■ Stored records ■
***

/-- Settles O44: `MAIN`'s step by the place it is issued at, and every other step. -/
theorem rightsKeepTheDiscipline : Obligations.RightsKeepTheDiscipline := by
  intro s t h hmain hint
  by_cases hturn : MainTurn s
  · obtain ⟨hwrite, hgate, hflt⟩ := MainDisciplined.step hturn (hmain hturn) h
    exact ⟨fun hne => .inr ⟨hturn, hwrite hne⟩, fun _ => hturn, fun hne => ⟨hturn, hgate hne⟩, hflt⟩
  · have hirq (hmove : nextMove s = .main) : s.inIrq = true := by
      by_contra hin
      exact hturn ⟨hmove, by simpa using hin⟩
    rw [step_eq] at h
    obtain ⟨hmoves, hwriter⟩ := OtherDisciplined.runMove (s := afterChoice s) hirq hint h
    have hread : t.readHead = s.readHead := congrArg Guarded.readHead hmoves
    have himask : t.imask = s.imask := congrArg Guarded.imask hmoves
    have hmode : t.modeReg = s.modeReg := congrArg Guarded.modeReg hmoves
    exact ⟨fun hne => .inl (hwriter hne), fun hne => absurd hread hne,
      fun hne => hne.elim (absurd himask) (absurd hmode), congrArg Guarded.notOwned hmoves⟩

end Sys2Proof.Machine
end

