/-- The float formats (43_quantizer.md R184, R185): F32 is the input pattern unchanged; F64 is the binary64 pattern of the same value, zeros and infinities to
themselves. -/
def Obligations.FloatFormatsAreExact : Prop :=
  ∀ (mode : Config.QuantRound) (v : Binary32), isNaN v = false →
    quant mode .f32 v = .ok (v.setWidth 64) ∧ quant mode .f64 v = .ok (widen64 v) ∧
    (isFinite v = true → val64 (widen64 v) = val v ∧ (widen64 v).extractLsb' 52 11 ≠ 0x7FF) ∧
    (widen64 v).msb = v.msb ∧
    (v = 0x00000000 → widen64 v = 0x0000000000000000) ∧ (v = 0x80000000 → widen64 v = 0x8000000000000000) ∧
    (v = 0x7F800000 → widen64 v = 0x7FF0000000000000) ∧ (v = 0xFF800000 → widen64 v = 0xFFF0000000000000)

/-- quant is total: QNAN exactly for a NaN, in every format, and otherwise a pattern of w(fmt) bits (43_quantizer.md R181, R186). -/
def Obligations.QuantizerRejectsExactlyNans : Prop :=
  ∀ (mode : Config.QuantRound) (f : Format) (v : Binary32),
    (isNaN v = true → quant mode f v = .error .qnan) ∧
    (isNaN v = false → ∃ q, quant mode f v = .ok q ∧ q.toNat < 2 ^ formatWidth f)

/-- The round trip (43_quantizer.md R187), of `quant` and the inverse `deq` of its format: for every value in [-1, 1] the error of each of the eight
integer formats is within its bounds, and within 2/2^w in every case; F32 gives the value itself, the error of both float formats is 0, and the only
binary32 of the value and sign F64 gives is the value itself. -/
def Obligations.RoundTripErrorIsBounded : Prop :=
  (∀ (mode : Config.QuantRound) (v : Binary32), InUnitRange v →
    quant mode .f32 v = .ok (v.setWidth 64) ∧ deq .f32 (v.setWidth 64) = val v ∧
    ∃ d, quant mode .f64 v = .ok d ∧ deq .f64 d = val v ∧
      ∀ b, isFinite b = true → val b = val64 d → signBit b = d.msb → b = v) ∧
  ∀ (mode : Config.QuantRound) (f : Format) (v : Binary32) (r : ℤ),
    f ∈ [Format.i8, Format.i16, Format.i32, Format.i64, Format.u8, Format.u16, Format.u32, Format.u64] →
    InUnitRange v → RoundsTo mode (val v * 2 ^ (formatWidth f - 1)) r →
    ∃ (q : BitVec 64) (w : Nat) (e : ℚ), quant mode f v = .ok q ∧ w = formatWidth f ∧ e = |deq f q - val v| ∧
      (mode = .rne → r ≤ 2 ^ (w - 1) - 1 → e ≤ 1 / 2 ^ w) ∧
      (mode = .rtz → val v < 1 → e < 1 / 2 ^ (w - 1)) ∧
      (2 ^ (w - 1) - 1 < r → 1 / 2 ^ w ≤ e ∧ e ≤ 1 / 2 ^ (w - 1)) ∧
      (mode = .rne → (2 ^ (w - 1) - 1 < r ↔ 1 - 1 / 2 ^ w ≤ val v)) ∧
      (mode = .rtz → (2 ^ (w - 1) - 1 < r ↔ val v = 1)) ∧
      (val v = 1 → e = 1 / 2 ^ (w - 1)) ∧
      e ≤ 2 / 2 ^ w

/-- The byte image of a frame (43_quantizer.md R189, R191; 20_memory.md R64, R65): after the replicator every channel slot of the frame holds the same pattern, its bytes
little-endian at k·(w/8), and every byte outside the frame is unchanged. -/
def Obligations.ReplicatorWritesLittleEndianFrames : Prop :=
  ∀ (s : State) (st : Stream) (q : BitVec 64), q.toNat < 2 ^ formatWidth st.fmt →
    (∀ c j, c < st.ch.toNat → j < formatWidth st.fmt / 8 →
      (s.writeFrame st q).out.readByte ((s.bpos * st.ch.toNat + c) * (formatWidth st.fmt / 8) + j) =
        some (q.extractLsb' (8 * j) 8)) ∧
    (∀ a, a < s.bpos * st.ch.toNat * (formatWidth st.fmt / 8) ∨
        (s.bpos + 1) * st.ch.toNat * (formatWidth st.fmt / 8) ≤ a →
      (s.writeFrame st q).out.readByte a = s.out.readByte a)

***

■ WHAT TO WORK ON ■
What is needed is an exact copy of the entries from their first line down to the line with "(hmain hturn) h", that line included, and nothing beyond it.

■ OUTPUT ■
/-- Settles O44: `MAIN`'s step by the place it is issued at, and every other step. -/
theorem rightsKeepTheDiscipline : Obligations.RightsKeepTheDiscipline := by
  intro s t h hmain hint
  by_cases hturn : MainTurn s
  · obtain ⟨hwrite, hgate, hflt⟩ := MainDisciplined.step hturn (hmain hturn) h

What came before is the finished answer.